Title: Generation Mechanism for Minority Samples with Hypercuboid Constraints

Authors: He Zuowei¹, Tao Jiaqing¹, Leng Qiangkui²†, Zhai Junchang¹, Meng Xiangfu²
¹College of Information Science & Technology, Bohai University, Jinzhou, Liaoning 121013, China
²School of Electronics & Information Engineering, Liaoning Technical University, Huludao, Liaoning 125105, China

Abstract: Synthetic Minority Oversampling Technique (SMOTE) is one of the effective methods to solve the class-imbalanced problem. However, the linear interpolation mechanism of SMOTE restricts the synthesized samples to the connecting line of the original samples, resulting in a lack of diversity for new samples, and may generate noisy samples when this line passes through the majority class region. In response to these issues, this paper proposes a generation mechanism for minority samples with hypercuboid constraints. This mechanism constructs a hypercuboid as the generation region of new samples instead of linear interpolation, thereby increasing the variability between the synthesized samples and the original samples. Then, it detects whether there are majority samples in the hypercuboid to determine whether to adjust the hypercuboid, which aims at preventing the new samples from falling into the region of the majority class. This paper integrated the proposed mechanism into three oversampling methods—SMOTE, Borderline-SMOTE, and ADASYN—by using it to replace linear interpolation, and then experimentally evaluated the integrated methods on 11 benchmark datasets from KEEL. The results showed that compared to the original methods, the integrated methods could help the classifier to obtain higher F1 and comparable G-mean. It verifies that the hypercuboid generation mechanism can significantly improve the classifier's ability to recognize minority samples, and meanwhile the majority samples are also taken into account.

Keywords: imbalanced classification; oversampling technique; SMOTE; generation mechanism; hypercuboid constraints

0 Introduction

The classification of imbalanced data represents a significant challenge in the fields of machine learning and data mining \cite{1,2}. In binary classification problems, data imbalance means that the number of minority class samples is far smaller than that of majority class samples \cite{3,4}. This inter-class imbalance causes standard classifiers to become biased, pushing the decision boundary toward the minority class and resulting in some minority class samples being misclassified \cite{5}. However, in important application domains such as medical diagnosis \cite{6}, software defect prediction \cite{7}, and malignant tumor grading \cite{8}, the minority class typically contains more critical information \cite{9}. Therefore, improving classification performance for minority class samples is a key issue in imbalanced learning.
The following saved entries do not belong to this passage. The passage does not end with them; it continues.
/-- A signature over the challenge verifies under the vault's public key of the debug authority, whose KEY_ID is DEBUG_ID (R439,
R442). (DESIGN CHOICE, logs 6 and 23.) -/
def State.unlocks (s : State) (c : Nat) (sig : DebugSig) : Bool :=
  match s.upd.debugId with
  | none => false
  | some id =>
    match s.upd.vault.pubs.find? (keyId · = id) with
    | none => false
    | some pub => sig.value = Config.verifiesP384 pub (Config.sha384 (challengeBytes c)) sig.nonce

/-- An unlock attempt (R442): the challenge is used up; debug opens where the policy allows it and the signature verifies.
(DESIGN CHOICE, log 23.) -/
def State.unlock (s : State) (sig : DebugSig) : State :=
  let ok : Bool := match s.upd.challenge with | some c => s.unlocks c sig | none => false
  let s := { s with upd := { s.upd with challenge := none } }
  if ok ∧ s.debugAllows 2 ∧ ¬ s.rb .bootSecStat 0 31 then s.openDebug 2 else s

/-- The label under which the wrapping key is derived, and that of the signing key (R439). -/
def labelWrap : List Byte := [0x4B, 0x54, 0x48, 0x20, 0x77, 0x72, 0x61, 0x70]
def labelSign : List Byte := [0x4B, 0x54, 0x48, 0x20, 0x73, 0x69, 0x67, 0x6E]

/-- A key wrapped under the wrapping key of the present device secret. -/
def Vault.wrap (v : Vault) (key : List Byte) : Wrapped := { under := Config.hkdf v.secret labelWrap, key := key }

/-- Bits of fuses blown: none is ever restored. -/
def blow (old new : List Byte) : List Byte := (List.range 32).map fun i => (old[i]?).getD 0 ||| (new[i]?).getD 0

/-- An item written to the vault over JTAG (R438, R440). -/
def Vault.write (v : Vault) : JtagItem → Vault
  | .secret b => { v with secret := blow v.secret b }
  | .publicKey k => { v with pubs := v.pubs ++ [k] }
  | .imageKey k => { v with wrapImage := some (v.wrap k) }
  | .transportKey slot k => { v with wrapSlots := v.wrapSlots.set slot (some (v.wrap k)) }
  | _ => v

/-- An item written over JTAG while PROV_LOCK is intact (R440): fuses are only ever blown, and keys act from the next Init on.
(DESIGN CHOICE, log 22.) -/
def State.provision (s : State) (i : JtagItem) : State :=
  if s.rb .bootSecStat 0 27 then s
  else
    match i with
    | .rootId n id => { s with upd := { s.upd with rootIds := s.upd.rootIds.set n (some id) } }
    | .debugId id => { s with upd := { s.upd with debugId := some id } }
    | .policy v => s.setRf .bootSecStat 0 25 24 (s.rf .bootSecStat 0 25 24 ||| v % 4)
    | .revoke b => s.setRf .bootSecStat 0 3 0 (s.rf .bootSecStat 0 3 0 ||| 2 ^ b)
    | .provLock => s.orReg .bootSecStat 0 (2 ^ 27)
    | _ => { s with upd := { s.upd with vault := s.upd.vault.write i } }

/-! ### Init and power -/

/-- A wrapped key unwrapped under a wrapping key; none where it was wrapped under another. -/
def Wrapped.open_ (w : Wrapped) (k : List Byte) : Option (List Byte) := if w.under = k then some w.key else none

/-- What the vault derives from the device secret and unwraps at Init (R439). -/
def Vault.derive (v : Vault) : Vault :=
  let k := Config.hkdf v.secret labelWrap
  { v with
    wrapKey := some k, imageKey := v.wrapImage.bind (·.open_ k), slotKeys := v.wrapSlots.map fun w => w.bind (·.open_ k)
    signKey := some (Config.keyPair (Config.hkdf v.secret labelSign)) }

/-- The vault at Init: its keys derived and the signing key's KEY_ID shown, unless DERIVE_BLOCKED is set (R439, R443, R446). -/
def State.deriveKeys (s : State) : State :=
  let s := if s.deriveBlocked then s else { s with upd := { s.upd with vault := s.upd.vault.derive } }
  let id := match s.upd.vault.signKey with | some k => keyId (Config.publicP384 k) | none => []
  (List.range 4).foldl (fun s i => s.setReg .bootSecSignid i (Word.ofNat (bytesWord id i))) s

/-- Init completes (R398, R399, R439, R477): the vault derives its keys, a power-up is counted, and the self-test is judged;
a failed one halts the switch with FAULT_N asserted. -/
def State.init (s : State) (selftestOk : Bool) : State :=
  let s := { s with saf := { s.saf with wdogAt := s.fs } }
  let s := if s.saf.powerUp then
      ({ s with saf := { s.saf with powerUp := false } }.setReg .safLifeCycles 0 (s.reg .safLifeCycles 0 + 1)).writeLogHeader
    else s
  let s := s.deriveKeys
  if selftestOk then s.setPhase 1
  else
    let (m, s) := s.fresh
    s.halt 0x0060 [Word.ofNat m, 1]

/-- PWRGOOD falls (R396): a reset at once, with the next power-up to be counted; a fault record not yet begun is lost (R478). -/
def State.powerFall (s : State) : State :=
  let s := s.finishRecord.resetSwitch false
  { s with boot := { s.boot with pwrgood := false, inReset := true }, saf := { s.saf with powerUp := true } }

/-- VAO is lost (R300, R443): time stops, and DERIVE_BLOCKED clears. -/
def State.vaoFall (s : State) : State :=
  let s := s.powerFall
  let s := { s with boot := { s.boot with vao := false, vaoLost := true, refOff := false } }
  s.setRf .bootSecStat 0 30 30 0

/-- VAO rises (R288, R289): monotonic time starts at 0, and the AOC fields of the TIME block take their cold values. -/
def State.vaoRise (s : State) : State :=
  let s := { s with fs := 0, time := { saved := s.time.saved, older := s.time.older }, boot := { s.boot with vao := true, riseAt := 0 } }
  let s := (List.range 8).foldl (fun s k => s.setReg .timeTbCfg k (coldWord .timeTbCfg k)) s
  { s with saf := { s.saf with wdogAt := 0 }, ao := { wakeNLow := s.ao.wakeNLow } }.refreshAoc

/-- RESET_N falls (R396); in the steps of a halt it waits for the fault record (R471). -/
def State.holdReset (s : State) : State :=
  if s.faultDue then s.deferReset .pin
  else
    let s := s.resetSwitch false
    { s with boot := { s.boot with inReset := true } }

/-- A debug reset acts as RESET_N (R443, R471). -/
def State.debugReset (s : State) : State := if s.faultDue then s.deferReset .debug else s.selfReset false

/-- A reset request at a halted member's Signal Box (R284): accepted, counted and carried out. Elsewhere nothing acts on it. -/
def State.resetRequest (s : State) (frame : List Byte) : State :=
  s.cplTake frame (· = 4) fun _ p =>
    if s.acceptsReset p then
      { s with red := { s.red with count := s.red.count + 1 } }.selfReset true
    else s

/-- A reset request while the fault record is not written yet is held until it is (R286). -/
def State.hearRequest (s : State) (frame : List Byte) : State :=
  if s.faultDue then
    { s with saf := { s.saf with halting := s.saf.halting.map fun h => { h with asked := h.asked ++ [frame] } } }
  else s.resetRequest frame

end Sys2Proof.Machine
end

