-- ==== Sys2Proof/Machine/HostCmds.lean ====
section
/-! DEFINITION. The commands of the host port (chapters 12 and 13): function resets and the PCIe link (R346 to R348), units and
doorbells (R372 to R375, R390), descriptors, completions and failed accesses (R378 to R393). -/

namespace Sys2Proof.Machine

/-- HP_PERST_N's level after a function reset. -/
def State.perst (s : State) (cause : FnReset) : State :=
  if cause = .perst then { s with ao := { s.ao with perstLow := true } } else s

/-- FUNCTION_RESET (R348, R391). D3hot to D0 resets a function that is in D3hot. In a switch reset the level of HP_PERST_N alone is
taken (R497). -/
def execFunctionReset (cause : FnReset) (s : State) : Answer :=
  answer (.functionReset cause) (if s.powered then cause ≠ .d3ToD0 || s.host.d3hot else cause = .perst) s
    (if s.powered then (s.resetFunction cause).perst cause else s.perst cause)

/-- The register of EN of a unit: its offset in the HOST block. -/
def State.putEn (s : State) (src : Src) (w : View) (u : Nat) : State := s.put src .host w (unitOff u) (2 ^ 31)

/-- ENABLE_UNIT (R372): EN set through the SET view. -/
def execEnableUnit (src : Src) (u : Nat) (s : State) : Answer :=
  access (.enableUnit src u) s (s.putEn src .set u)

/-- DISABLE_UNIT (R390): EN cleared through the CLR view. -/
def execDisableUnit (src : Src) (u : Nat) (s : State) : Answer :=
  access (.disableUnit src u) s (s.putEn src .clr u)

/-- UNIT_IDLE (R390). -/
def execUnitIdle (u : Nat) (s : State) : Answer :=
  answer (.unitIdle u) s.awake s (s.idleUnit u)

/-- A doorbell of a queue pair written by PCIe in the user window, which is turned away in D3hot (R347, R361, R375). -/
def State.userDoorbell (s : State) (a v : Nat) : State :=
  if s.unsupported .bar2 a 4 then s.emit (.unsupported .bar2 a) else s.userWrite a (Word.ofNat v)

/-- A doorbell of a queue pair written in the register block, or by PCIe in the user window (R361, R373 to R375). -/
def State.doorbell (s : State) (src : Src) (q off v : Nat) (user : Bool) : State :=
  if user then s.userDoorbell (q * 0x10000 + off) v else s.put src .host .normal (0x8000 + q * 16 + off) v

/-- TX_DB (R373). -/
def execTxDb (src : Src) (q v : Nat) (user : Bool) (s : State) : Answer :=
  access (.txDb src q v user) s (s.doorbell src q 0 v user)

/-- RX_DB (R373). -/
def execRxDb (src : Src) (q v : Nat) (user : Bool) (s : State) : Answer :=
  access (.rxDb src q v user) s (s.doorbell src q 4 v user)

/-- CQ_DB (R374). -/
def execCqDb (src : Src) (q v : Nat) (user : Bool) (s : State) : Answer :=
  access (.cqDb src q v user) s (s.doorbell src q 8 v user)

/-- TD_DB (R373). -/
def execTdDb (src : Src) (v : Nat) (s : State) : Answer := access (.tdDb src v) s (s.put src .host .normal 0x8100 v)

/-- TDC_DB (R374). -/
def execTdcDb (src : Src) (v : Nat) (s : State) : Answer := access (.tdcDb src v) s (s.put src .host .normal 0x8104 v)

/-- HOST_TX_FETCH (R378): the descriptors from the ring's next index on, and the bytes of their buffers. -/
def execHostTxFetch (q : Nat) (descs : List (List Word)) (data : List Byte) (s : State) : Answer :=
  chipEvent (.hostTxFetch q descs data) true s (s.fetchTx q descs (some data))

/-- DMA_ACCESS_FAIL (R389, R393). -/
def execDmaAccessFail (what : DmaFail) (s : State) : Answer := event (.dmaAccessFail what) true s (s.dmaFail what)

/-- RX_HOLD_DROP (R382). -/
def execRxHoldDrop (q cls : Nat) (s : State) : Answer := event (.rxHoldDrop q cls) true s (s.rxHoldDrop q cls)

/-- COMPLETION_WRITE (R387). -/
def execCompletionWrite (u : Nat) (s : State) : Answer := event (.completionWrite u) true s (s.writeCompl u)

/-- CQ_TIMER_EXPIRY (R388). -/
def execCqTimerExpiry (u : Nat) (s : State) : Answer := event (.cqTimerExpiry u) true s (s.cqTimer u)

/-- PCIE_LINK_UP (R346): the endpoint trains only once the image header has been read (R400), and trains in PHASE 8 too,
where it serves the BOOT block (R408). A link that is up says that HP_PERST_N has risen. (DEDUCED, log 28.) -/
def execPcieLinkUp (width speed : Nat) (s : State) : Answer :=
  let up := (s.setRf .hostLinkStat 0 31 31 1).setRf .hostLinkStat 0 7 0 (at_ width 4 + speed)
  answer (.pcieLinkUp width speed) (s.powered && decide (2 ≤ s.phase)) s { up with ao := { up.ao with perstLow := false } }

/-- D3HOT_ENTRY (R347). -/
def execD3hotEntry (s : State) : Answer :=
  answer .d3hotEntry (s.awake && s.reaches .pcie) s { s with host := { s.host with d3hot := true } }

end Sys2Proof.Machine
end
Current methods for addressing data imbalance can be divided into two categories \cite{10}: algorithm-level methods and data-level methods. Algorithm-level methods emphasize minority class samples by modifying the classifier itself \cite{11,12}. Data-level methods preprocess the input samples before classifier intervention to reduce the impact of data imbalance \cite{13,14}. Data-level methods mainly include undersampling and oversampling techniques. Undersampling achieves balance by removing some majority class samples but may lose important distribution information \cite{15,16}. Oversampling balances the dataset by increasing minority class samples, with the most classic method being the Synthetic Minority Oversampling Technique (SMOTE) proposed by Chawla et al. \cite{17}. SMOTE generates new minority class samples through linear interpolation between original minority class samples, which can improve the classifier's generalization ability on the test set.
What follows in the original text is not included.